I've not done it, but I've seen it done. Remember that round bale silage is just cut with a normal haybine/mower so that transport is not such a problem, but that if you are going to put it into a pile you'll need a silage wagon to move it out of the field and a chopper to go on the front to pick it up. That's twice around the field, not once, because it has to dry down a few hours before you pick it up for haylage. Corn silage is different because it's already partially dried down when it's harvested.

The main problem with these piles is you have to have a lot of it to make the pile ensile well without a lot of waste. So unless you are putting it up for a good sized herd, you're going to have a small pile with more outside edges expoused to the air with a smaller center area that is actually fed out in the winter. You want a pile that is large enough so that the inside has a lot of volume. If you don't do this, then round bale silage (wrapped or bagged) might be a better choice for you.

Then once you get it to the pile and off load it, you have to compress it with something. Most people run over it with the tractor or another heavy vehicle. More fuel used here, and more time.

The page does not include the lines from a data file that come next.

-- ==== Sys2Proof/Machine/Tokens.lean ====
section
/-! DEFINITION. Slot tokens at their home (R228 to R235). -/

namespace Sys2Proof.Machine

/-- The slot that holds a word: its core, its first core-local word, its size in words, and the word's place in it. -/
structure SlotAt where
  core : Nat
  first : Nat
  words : Nat
  at_ : Nat
deriving DecidableEq, Repr

/-- The slot of a global word index, when a ring of the job declares one there (R228). -/
def State.slotAt (s : State) (pos i : Nat) : Option SlotAt :=
  let core := i / 2 ^ 20
  let l := i % 2 ^ 20
  match (s.job pos).man.rings.find? fun r => r.core == core && within l 1 r.base (r.slots * 2 ^ r.sizeLog2) with
  | none => none
  | some r =>
    let w := 2 ^ r.sizeLog2
    let k := (l - r.base) / w
    some { core := core, first := r.base + k * w, words := w, at_ := (l - r.base) % w }

def State.tok (s : State) (a : SlotAt) : Tok := tget Tok.empty a.first (s.core a.core).tokens
def State.setTok (s : State) (a : SlotAt) (t : Tok) : State :=
  s.updCore a.core fun c => { c with tokens := tset Tok.empty a.first t c.tokens }

/-- The token-store entry of a slot is read: a single-bit error is corrected and counted, a double-bit error loses law 4 of the
slot's core (R236, R237, R585). -/
def State.entryRead (s : State) (core : Nat) (ecc : Ecc) (act : State → State) : State :=
  match ecc with
  | .clean => act s
  | .single => act ((s.count (0x1300 + 8 * core)).fire 246)
  | .double => (s.count (0x1500 + 8 * core)).lostLaw 4 core core

/-- The operation may proceed (R230). -/
def Tok.allows (t : Tok) (op : TokOp) : Bool :=
  t.holder.isNone && match op with
  | .takeF => t.full
  | .takeE => !t.full
  | .load _ _ => t.full
  | .store _ _ => !t.full

/-- The token after the operation completes (R230); the last word of a slot moves the state. -/
def Tok.after (t : Tok) (a : SlotAt) (tid : Nat) : TokOp → Tok
  | .takeF => { t with holder := some tid }
  | .takeE => { t with holder := some tid }
  | .load w _ => if w % 2 ^ 20 = a.first + a.words - 1 then { t with full := false } else t
  | .store w _ => if w % 2 ^ 20 = a.first + a.words - 1 then { t with full := true } else t

/-- What a waiter's completion does besides the token: a load writes its register, a store its word (R163). -/
def State.serve (s : State) (tid : Nat) (op : TokOp) : State :=
  match op with
  | .takeF | .takeE => (s.wake tid (fun c => c)).advance tid
  | .load w rd =>
    let pa := wordAddr w
    if s.ms.poisoned pa 4 then
      match s.thread tid with
      | some c => s.threadFault tid c.pc E.uncorrectable
      | none => s
    else (s.wake tid fun c => c.write rd (BitVec.ofNat 64 (rdNat s.ms.mem pa 4))).advance tid
  | .store w v => ((s.poke (wordAddr w) (leBytes 4 v.toNat)).wake tid (fun c => c)).advance tid

/-- One walk over the waiters in the order in which they blocked (R232). Answers whether one was served. -/
def State.walkOnce (s : State) (a : SlotAt) : Bool × State :=
  (s.tok a).waiters.foldl (fun (r : Bool × State) w =>
    let t := r.2.tok a
    if t.allows w.op then
      let t' := { (t.after a w.tid w.op) with waiters := t.waiters.filter (fun x => x.tid != w.tid) }
      (true, (r.2.setTok a t').serve w.tid w.op)
    else r) (false, s)

/-- Walks until the token allows no queued waiter (R232). -/
def State.walk (s : State) (a : SlotAt) : Nat → State
  | 0 => s
  | n + 1 => match s.walkOnce a with
    | (true, s) => State.walk s a n
    | (false, s) => s

def State.walkAll (s : State) (a : SlotAt) : State := s.walk a ((s.tok a).waiters.length + 1)

/-- A token operation of an instruction reaches the home: it proceeds at once when the token allows it, otherwise the
context joins the queue and blocks in BLOCKED_TOKEN (R230, R232). `fin` retires the instruction. -/
def State.tokenOp (s : State) (t : Thr) (c : Ctx) (a : SlotAt) (op : TokOp) (fin : State → State) : State :=
  let k := s.tok a
  if k.allows op then ((fin (s.setTok a (k.after a c.tid op)))).walkAll a
  else
    (s.setTok a { k with waiters := k.waiters ++ [{ tid := c.tid, op := op }] }).block t c .blockedToken
      { WaitRec.idle with object := wordAddr (a.core * 2 ^ 20 + a.first) }

end Sys2Proof.Machine
end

Yes, you can do it, but unless you are in a really wet area where you can't get the hay made, then I'd try wrapped round bales before I did this. OR, you could have someone come in with a bagger and do your field that way. Sometimes big outfits that bought the equipment for their own herds will do other folks' hay to help pay for the equipment, bale wrapper or bagger either one.

Jennifer


----------



## DaleK (Sep 23, 2004)

Direct cut silage with a crop chopper is mostly just useful if you're feeding it fresh as you chop. Most of the time the hay is too wet to chop it directly and store it, it'll just turn rancid instead of fermenting properly. That's why most haylage or balage is cut then left to dry until it's dry enough to chop or bale for balage.


----------



## .netDude (Nov 26, 2004)

Thanks for the responses.
This is the method I was referring to:
http://www.stockmangrassfarmer.net/cgi-bin/page.cgi?id=417


----------



## sammyd (Mar 11, 2007)

Grass silage works. We put up a 14x40 full one year. The stuff smells awful but the cows ate it and milked well.
The stuff seeps like mad and the seepage will put a stink in the ground that stays for years. After a good rain 5 years after we tried grass silage you could still smell it.
We used an old Ford chopper that allowed direct cutting. Most forage choppers don't have that anymore. Not sure if a flail chopper would work for ensiling because they don't chop as fine and you'll end up with more chance for air in the silage.
So "once around the field" is more likely 2 or 3 times anyway. With a better chance of losing more to spoilage.


----------



## Tad (Apr 2, 2003)

OMC made a high density stacker it chopped and pressed them into big piles. THe had a stack mover like a huge fork lift forks to pick them up. Not good sellers, a dealer here had one new sat around for 25 years, Dad and I talked to them about it just something to play with feed the heifers maybe in the summer but the said they wouldn't take less than $5000 for it. It had no paint left on it sat outside and didn't move for 25 years so we laughed in his face and got in the truck. We put up grass silage for ever, and if it juiced and smelled bad it was WAY to wet. Haylage should never juice, don't use a flail chopper either,dosn't chop fine enough. Ask my uncle and his pitch fork how well it cones out of a silo. Before switching to total balage in 2002 we put up a 24x70 and two 14x40's with grass silage.


----------



## sammyd (Mar 11, 2007)

Hesston made one of those stackers as well. We used one mainly for corn and bean stubble for bedding.
You could get a trailer with a chain mechanism that would load and unload the stack. A pretty neat idea that never took off.


----------